Segment Start: Dataset entries

-- ==== Sys2Proof/Machine/MotionLine.lean ====
section
/-! DEFINITION. The motion line: the meanings of the drive's responses and of MPT's timers (sections 7.2 and 7.3). -/

namespace Sys2Proof.Machine

/-- The outstanding request ends as a motion fault; of a MOVE the hook cell becomes absent (R134 to R136, R139,
R140). -/
def State.requestFault (s : State) (r : MotionRequest) (reason : MotionReason) (running : Bool) : State :=
  (s.withMpt { s.mpt with hook := hookAfter r s.mpt.hook }).motionFaulted reason r.kind running

/-- A STOP ends as a motion fault (R137). -/
def State.stopFault (s : State) (reason : MotionReason) : State := s.motionFaulted reason .stop false

/-- The STOP in flight is accepted: MPT is IDLE, and DSQ goes on (R137). -/
def State.takeStop (s : State) : State := (s.withMpt s.mpt.stopTaken).stopAccepted

/-- The outstanding request is accepted: RUNNING, and DSQ takes the acceptance (R133). -/
def State.takeAccept (s : State) (r : MotionRequest) : State :=
  (s.withMpt (s.mpt.accepted s.cfg.params s.now)).motionAccepted r.kind

/-- MPT is IDLE, and DSQ takes the completion, after the acceptance where none was taken before (R134). -/
def State.completeRequest (s : State) (r : MotionRequest) (running : Bool) : State :=
  let t := s.withMpt s.mpt.ended
  (if running then t else t.motionAccepted r.kind).motionCompleted

/-- A DONE for the outstanding request; of a MOVE its cell is checked first (R134, R139). That a BAD_CELL found in
AWAIT_ACCEPT is reported of a request awaiting acceptance, and that no acceptance is handed before it, is log 50. -/
def State.takeDone (s : State) (r : MotionRequest) (running : Bool) (cell : Byte) : State :=
  match r with
  | .move _ =>
    if cell.toNat < s.cells then (s.withMpt { s.mpt with hook := some cell.toNat }).completeRequest r running
    else s.requestFault r .badCell running
  | _ => s.completeRequest r running

/-- MOTION_REQUEST_SENT (R131). -/
def execMotionRequestSent (s : State) : Host.Outcome State Fault Refusal := .next (s.withMpt (s.mpt.sent s.now))

/-- MOTION_ACCEPT (R133, R137, R138). -/
def execMotionAccept (number : Byte) (s : State) : Host.Outcome State Fault Refusal :=
  match s.mpt.matches number with
  | .outstanding r false => .next (s.takeAccept r)
  | .outstanding _ true => .next s
  | .stopAwaiting => .next s.takeStop
  | .stopAccepted => .next s
  | .cancelled => .next s
  | .stray => .next (s.raise .motionStray)

/-- MOTION_DONE (R134, R137, R138). -/
def execMotionDone (number cell : Byte) (s : State) : Host.Outcome State Fault Refusal :=
  match s.mpt.matches number with
  | .outstanding r running => .next (s.takeDone r running cell)
  | .stopAwaiting => .next s.takeStop
  | .stopAccepted => .next s
  | .cancelled => .next s
  | .stray => .next (s.raise .motionStray)

/-- MOTION_FAIL (R136 to R138). A detail outside 1 to 4 makes the frame one that is discarded (R212). -/
def execMotionFail (number detail : Byte) (s : State) : Host.Outcome State Fault Refusal :=
  match failReason detail with
  | none => .next s
  | some reason =>
    match s.mpt.matches number with
    | .outstanding r running => .next (s.requestFault r reason running)
    | .stopAwaiting => .next (s.stopFault reason)
    | .stopAccepted => .next (s.raise .motionStray)
    | .cancelled => .next s
    | .stray => .next (s.raise .motionStray)

/-- MOTION_FRAME_DISCARDED: without an event and without an effect (R133). -/
def execMotionFrameDiscarded (s : State) : Host.Outcome State Fault Refusal := .next s

/-- ACCEPT_TIMEOUT (R135). -/
def execAcceptTimeout (s : State) : Host.Outcome State Fault Refusal :=
  match s.mpt.phase, s.mpt.acceptEnd with
  | .awaitAccept r _, some e => .next ((s.reach e).requestFault r .timeout false)
  | _, _ => .next s

/-- DONE_TIMEOUT (R135). -/
def execDoneTimeout (s : State) : Host.Outcome State Fault Refusal :=
  match s.mpt.phase, s.mpt.doneEnd with
  | .running r _, some e => .next ((s.reach e).requestFault r .timeout true)
  | _, _ => .next s

/-- STOP_ACCEPT_TIMEOUT (R137). -/
def execStopAcceptTimeout (s : State) : Host.Outcome State Fault Refusal :=
  match s.mpt.phase, s.mpt.acceptEnd with
  | .stopping _, some e => .next ((s.reach e).stopFault .timeout)
  | _, _ => .next s

end Sys2Proof.Machine
end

Segment End: Dataset entries

Find the lines above with the word "then". Copy them out.

  (if running then t else t.motionAccepted r.kind).motionCompleted
    if cell.toNat < s.cells then (s.withMpt { s.mpt with hook := some cell.toNat }).completeRequest r running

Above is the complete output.